XIV edizione

Inaugurazione1

Nella piccola cittadina tedesca di Maschinestadt, in Turingia, sta per aprire un nuovo circolo culturale. Il proprietario, Alan, ha invitato una serie di abitanti all'inaugurazione, e ha segnato su una lista una “S” per ogni invito accettato, e una “N” per ogni invito rifiutato. Si scriva un programma per macchina di Turing che, ricevuta sul nastro di input una sequenza di simboli “S” e “N”, lasci sul nastro una sequenza di tante “S” quanti sono le “S” nella sequenza di input (la lunghezza della risposta corrisponderà al numero di persone che hanno accettato l'invito all'inaugurazione).

Una misura di successo1

Una inaugurazione di circolo a cui partecipano meno di 10 persone è un fallimento. Si scriva un programma per macchina di Turing che, ricevuta sul nastro di input una sequenza di simboli sull'alfabeto {S, N} come nell'esercizio precedente, lasci sul nastro il solo simbolo “S” (per Successo) se la sequenza di input comprendeva almeno 10 "S", e "F" (per Fallimento) in caso contrario.

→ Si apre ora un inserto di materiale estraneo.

/-- The stitched record of a line, with the tiles it lacks as zeros (R457). -/
def stitchedRecord (l : StitchLine) (d : Dev) : List (List Word) :=
  let bits := outBits d
  let tiles := maskIx l.present 64
  let part (t : Nat) : Option Hdr × List Word :=
    match l.tiles.find? fun x => x.1 == t with
    | some x => (some (recHdr x.2), recPayload x.2)
    | none => (none, List.replicate (8 * tileUnits l t d) 0)
  let parts := tiles.map part
  let hs := parts.filterMap (·.1)
  let h0 := match hs with | h :: _ => h | [] => hdrOf []
  let own := (hs.find? fun h => h.tile == d.krm.tile).getD h0
  let filled := parts.any fun p => p.1.isNone
  recordWords { h0 with
    addr := nodeAddr d, tile := 0xFFFF, pixels := (parts.map fun p => match p.1 with | some h => h.pixels | none => 32 * p.2.length / bits).sum
    flags := (hs.foldl (fun f h => f ||| h.flags) 0) ||| (if filled then FL.DEGRADED else 0)
    ovr := min 65535 ((hs.map (·.ovr)).sum), undr := min 65535 ((hs.map (·.undr)).sum), seam := hs.foldl (fun m h => max m h.seam) 0, pg := own.pg }
    (parts.flatMap (·.2))

def StitchLine.complete (l : StitchLine) : Bool := (maskIx l.present 64).all fun t => l.tiles.any fun x => x.1 == t

/-- A stitched line is committed (R456, R458); missing tiles are filled. While the store refuses, no line above the refused one is (R252). -/
def stitchCommit (l : StitchLine) (d : Dev) : Dev :=
  let missing := countIf (fun t => !(l.tiles.any fun x => x.1 == t)) (maskIx l.present 64)
  let words := stitchedRecord l d
  let d := d.uKrm fun k => { k with stitch := k.stitch.filter (fun x => x != l), filledTiles := satAdd 65535 k.filledTiles missing }
  let d := if 0 < missing then raise 453 d else d
  let x := storeAt l.store d
  if storeFree l.store d < words.length ∨ (x.refusing = true ∧ x.firstRefused < l.k) then evalStore l.store (refuseLine l.store l.k d)
  else sendConfirms l.k (commitRecord l.store l.k words d)

/-- Complete lines are committed in ascending order. -/
def stitchFlush : Nat → Dev → Dev
  | 0, d => d
  | n + 1, d =>
    match d.krm.stitch with
    | l :: _ => if l.complete then stitchFlush n (stitchCommit l d) else d
    | [] => d

def insertStitch (l : StitchLine) : List StitchLine → List StitchLine
  | [] => [l]
  | x :: xs => if l.k < x.k then l :: x :: xs else x :: insertStitch l xs

/-- A whole tile arrives at the stitcher of store s (R456). -/
def stitchTile (s : Nat) (words : List (List Word)) (d : Dev) : Dev :=
  let h := recHdr words
  let x := storeAt s d
  if !x.recNone && decide (h.k ≤ x.lastIndex) then d.uKrm fun k => { k with lateTiles := sat16 k.lateTiles }
  else
    let d := d.uKrm fun k => { k with tileLen := Sparse.set 0 k.tileLen h.tile (words.length - 2) }
    let add (d : Dev) : Dev := stitchFlush 4 (d.uKrm fun k => { k with stitch := k.stitch.map fun l => if l.k = h.k ∧ l.store = s then { l with tiles := l.tiles ++ [(h.tile, words)] } else l })
    if d.krm.stitch.any fun l => l.k == h.k && l.store == s then add d
    else if x.refusing && decide (h.k < x.firstRefused + x.refused) && (match x.release with | some l => decide (h.k < l) | none => true) then d
    else
      let d := if d.krm.stitch.length < 4 then d else match d.krm.stitch with | l :: _ => stitchCommit l d | [] => d
      let l : StitchLine := { k := h.k, store := s, openAt := d.now, present := tilesPresent d ||| 2 ^ h.tile }
      let units := 2 + ((maskIx l.present 64).map fun t => tileUnits { l with tiles := [(h.tile, words)] } t d).sum
      let (ok, d) := admitLine s h.k units d
      if ok then add (evalStore s (d.uKrm fun k => { k with stitch := insertStitch { l with units } k.stitch })) else d

/-- STITCH_TILE_TIMEOUT: the oldest line in assembly still lacks a tile TILE_TMO after its first one. -/
def stitchTileTimeout (d : Dev) : Dev :=
  match d.krm.stitch with
  | l :: _ => stitchFlush 4 (stitchCommit l (d.at_ (l.openAt + 16000 * cfg Obj.KRM_CTL.TILE_TMO d)))
  | [] => d

/-! The Reel writer (R239, R240, R244, R252). -/

/-- The line store that the writer of an inbound queue serves: its QUEUE_IN, or any ROLE 2 queue of a collector's store. -/
def writerStore (q : Nat) (d : Dev) : Option Nat :=
  let s := cfg (Obj.SKN_QUEUE.LS q) d
  if (qRole q d = 1 ∨ qRole q d = 2) ∧ storeEn s d = true ∧ (queueIn s d = q ∨ stitching q d = true) then some s else none

/-- An aborted packet: the record is given up and its line refused (R240). -/
def abortRecord (s k : Nat) (d : Dev) : Dev :=
  let d := updStore s (fun x => { x with writing := none }) d
  evalStore s (refuseLine s k (raise 293 (d.uSkn fun x => { x with aborts := sat16 x.aborts })))

/-- An aborted tile of line k: the line in assembly is given up and refused (R240, R252); a tile of a line that is committed is only counted
(assumption log 99). -/
def abortTile (q s k : Nat) (d : Dev) : Dev :=
  let d := setTileWords q [] d
  let x := storeAt s d
  if !x.recNone && decide (k ≤ x.lastIndex) then raise 293 (d.uSkn fun x => { x with aborts := sat16 x.aborts })
  else abortRecord s k (d.uKrm fun y => { y with stitch := y.stitch.filter fun l => !(l.k == k && l.store == s) })

/-- REEL_HEADER_POP: the writer of queue q pops the two header words of the packet at its head; flip: upset data bits (R252). It waits for the
words that are not there yet (R237). -/
def reelHeaderPop (q : Nat) (flip : Nat) (d : Dev) : Dev :=
  match writerStore q d with
  | none => d
  | some s =>
    let tile := stitching q d
    if (if tile then !(tileWords q d).isEmpty else (storeAt s d).writing.isSome) then d
    else
      let d := match (queueAt q d).head, (queueAt q d).q with
        | none, w0 :: _ => evalQueue q (updQueue q (fun x => { x with head := some (w0, flip % 2 ^ 256) }) (takeWord q d))
        | _, _ => d
      match (queueAt q d).head, (queueAt q d).q with
      | some (w0, flip0), w1 :: _ =>
        let d := evalQueue q (updQueue q (fun x => { x with head := none }) (takeWord q d))
        if w1.abort then abortRecord s (afterLast s d) d
        else
          let (a, badA) := readWord w0 flip0
          let (b, badB) := readWord w1 (flip >>> 256)
          let rest (d : Dev) : Dev := if w1.end_ then d else dropRemainder q d
          if badA || badB then
            rest (refuseLine s (afterLast s d) (raise 292 (d.uSkn fun x => { x with hdrParity := sat16 x.hdrParity })))
          else if tile then
            let d := setTileWords q [a, b] d
            if w1.end_ then stitchTile s [a, b] (setTileWords q [] d) else d
          else
            let h := hdrOf (a ++ b)
            let (ok, d) := admitLine s h.k (2 + h.bytes / 32) d
            if ok then evalStore s (updStore s (fun x => { x with writing := some { k := h.k, words := [a, b], total := 2 + h.bytes / 32, ended := w1.end_ } }) d)
            else rest d
      | _, _ => waitForWord q true flip false d

/-- The writer of queue q is in the middle of a packet, and pops its payload words. -/
def midPacket (q s : Nat) (d : Dev) : Bool :=
  if stitching q d then !(tileWords q d).isEmpty else match (storeAt s d).writing with | some r => !r.ended | none => false

/-- A payload word of an inbound queue goes to its record (R239, R244). -/
def popInbound (q s : Nat) (flip : Nat) (w : QWord) (d : Dev) : Dev :=
  let (ws, bad) := readWord w flip
  let ws := if bad then List.replicate 8 (0 : Word) else ws
  if stitching q d then
    let got := tileWords q d
    let h := recHdr got
    if w.abort then abortTile q s h.k d
    else
      let d := if bad then raise 290 (d.uSkn fun x => { x with parityPoison := sat16 x.parityPoison, poisonIndex := h.k }) else d
      let got := if bad then recordWords { h with flags := h.flags ||| FL.POISON } (recPayload got) ++ [ws] else got ++ [ws]
      if w.end_ then stitchTile s got (setTileWords q [] d) else setTileWords q got d
  else
    match (storeAt s d).writing with
    | none => d
    | some r =>
      if w.abort then abortRecord s r.k d
      else
        let d := if bad then raise 290 (d.uSkn fun x => { x with parityPoison := sat16 x.parityPoison, poisonIndex := r.k }) else d
        evalStore s (updStore s (fun x => { x with writing := some { r with words := r.words ++ [ws], poison := r.poison || bad, ended := w.end_ } }) d)

/-! The Reel reader (R239, R246, R295). -/

/-- A stored 32-byte word reads as uncorrectable (R246): i counts from the start of the record. -/
def reelReadUe (s : Nat) (r : Record) (i : Nat) (d : Dev) : Dev :=
  let a := cfg (Obj.REEL_LS.FIRST s) d * 2147483648 + 32 * ((r.start + i) % max 1 (storeSize s d))
  faultRaise 6 307 (some r.k) St.HW_FAULT (raise 307 (d.uSkn fun x => { x with reelUe := sat16 x.reelUe, reelUeAddr := a % 34359738368 }))

/-- The words of a record of n words that ue names. -/
def ueOf (n : Nat) (ue : List Nat) : List Nat := (List.range n).filter fun i => ue.contains i

/-- Record r of store s is read; the words that ue names read as uncorrectable and return zeros (R246). -/
def readRecord (s : Nat) (r : Record) (ue : List Nat) (d : Dev) : List (List Word) × Dev :=
  let ue := ueOf r.words.length ue
  (mapIx (fun i w => if ue.contains i then List.replicate 8 0 else w) r.words, each ue (reelReadUe s r) d)

/-- What an outbound consumer gets of a word it pops: with a parity error it is read again from the stored record (R239), where it may read as
uncorrectable (R246). -/
def outboundWord (q : Nat) (w : QWord) (flip : Nat) (ue : Bool) (d : Dev) : List Word × Dev :=
  let x := queueAt q d
  let s := cfg (Obj.SKN_QUEUE.LS q) d
  if (readWord w flip).2 then
    let d := raise 291 (d.uSkn fun x => { x with refetch := sat16 x.refetch })
    match x.dir with
    | e :: _ =>
      match ue, (storeAt s d).recs.find? fun r => r.k == e.k with
      | true, some r =>
        (List.replicate 8 0, reelReadUe s r x.got (updQueue q (fun y => { y with dir := { e with ue := e.ue ++ [x.got] } :: y.dir.tail }) d))
      | _, _ => (w.d, d)
    | [] => (w.d, d)
  else ((readWord w flip).1, d)

/-- A word popped from outbound queue q against a credit: the words gathered leave as a DATA block when there are 16 of them or the packet ends
(R437, R440). -/
def portWord (q : Nat) (w : List Word) (end_ : Bool) (d : Dev) : Dev :=
  let got := gatheredOf q d ++ [w]
  let dest := (Config.destQueue q).toNat
  let d := d.uKrm fun k => { k with credit := Sparse.set 0 k.credit dest (Sparse.get 0 k.credit dest - 1) }
  if end_ || decide (16 ≤ got.length) then sendData q got end_ false d
  else d.uKrm fun k => { k with partial_ := (k.partial_.filter fun y => y.1 != q) ++ [(q, got)] }

/-- The words popped so far are the whole record at the head of queue q, by Reel's directory (R295). -/
def asmDone (q : Nat) (d : Dev) : Bool :=
  match (queueAt q d).dir with
  | e :: _ => (groupAt q d).asm.length == e.len
  | [] => false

Più siamo più ci divertiamo2

Alle feste di Alan partecipano sempre più persone. All'ingresso, viene segnata con una “X” su un nastro ogni persona entrata. A fine serata, si vuole sapere quante persone hanno partecipato alle attività. Si scriva un programma per macchina di Turing che, ricevuta sul nastro di ingresso una sequenza di “X”, lasci sul nastro il numero decimale corrispondente alla lunghezza della sequenza (ovvero, al numero di persone che sono entrate nella serata). Per questo esercizio, è possibile che la sequenza di input sia vuota (ovvero, nessuno è entrato); in questo caso il programma deve lasciare sul nastro il numero 0.

Il giusto mix5

Si sa, una festa funziona meglio se c'è un giusto mix di ragazzi e ragazze. Per questo motivo, il lunedì sera il club di Alan offre l'ingresso gratis ai rappresentanti del genere che in quel momento è minoritario. Si scriva un programma per macchina di Turing che, ricevuta sul nastro di input una sequenza di simboli “M” (che indica l'ingresso di un ragazzo) e “F” (che indica l'ingresso di una ragazza), lascia sul nastro un simbolo “F” se deve essere offerto l'ingresso gratis alle ragazze, oppure “M” se deve essere offerto ai ragazzi. In caso di parità, per cavalleria, è gratuito l'ingresso per le ragazze

Ingressi e uscite8

Il martedì sera il circolo di Alan è ad ingresso libero: si svolgono dibattiti culturali sul tema dell'Entscheidungsproblem. Per qualche motivo, questi sono meno popolari delle feste del lunedì; entrano tante persone, ma molte escono (qualcuna, visibilmente pallida in volto) dopo pochi minuti. Alan chiede al personale all'ingresso di segnare con “M” e “F” gli ingressi, come nell'esercizio precedente, e con “N” e “E” le rispettive uscite. Si scriva un programma per macchina di Turing che, ricevuta sul nastro di ingresso una sequenza di simboli in {M, F, N, E} (con la garanzia che per ogni genere le uscite non possono superare gli ingressi), lasci sul nastro come risultato la sequenza “MkFh" in cui k e h sono espressi come numeri decimali, e indicano quante persone per il corrispondente genere sono ancora dentro il circolo nel momento in cui si analizza la sequenza.

Posti a tavola15

Il mercoledì sera il circolo organizza una cena fra i soci, che siedono tutti a una grande tavola circolare (viene usato un nastro infinito per trasportare le vivande, sul modello dei ristoranti Kaiten-zushi). Come al solito, la serata è più gradevole se ogni commensale uomo ha almeno un membro del gentil sesso accanto, e viceversa. Ovviamente, non sempre questo è possibile: dipende dal numero dei commensali. Si scriva un programma per macchina di Turing che, ricevuta sul nastro di input una sequenza di “M” e “F” che rappresentano gli ingressi come negli esercizi precedenti, lasci sul nastro la risposta “OKse esiste una disposizione dei commensali al tavolo circolare che garantisce la proprietà di gradevolezza di cui sopra, e “KO” in caso contrario.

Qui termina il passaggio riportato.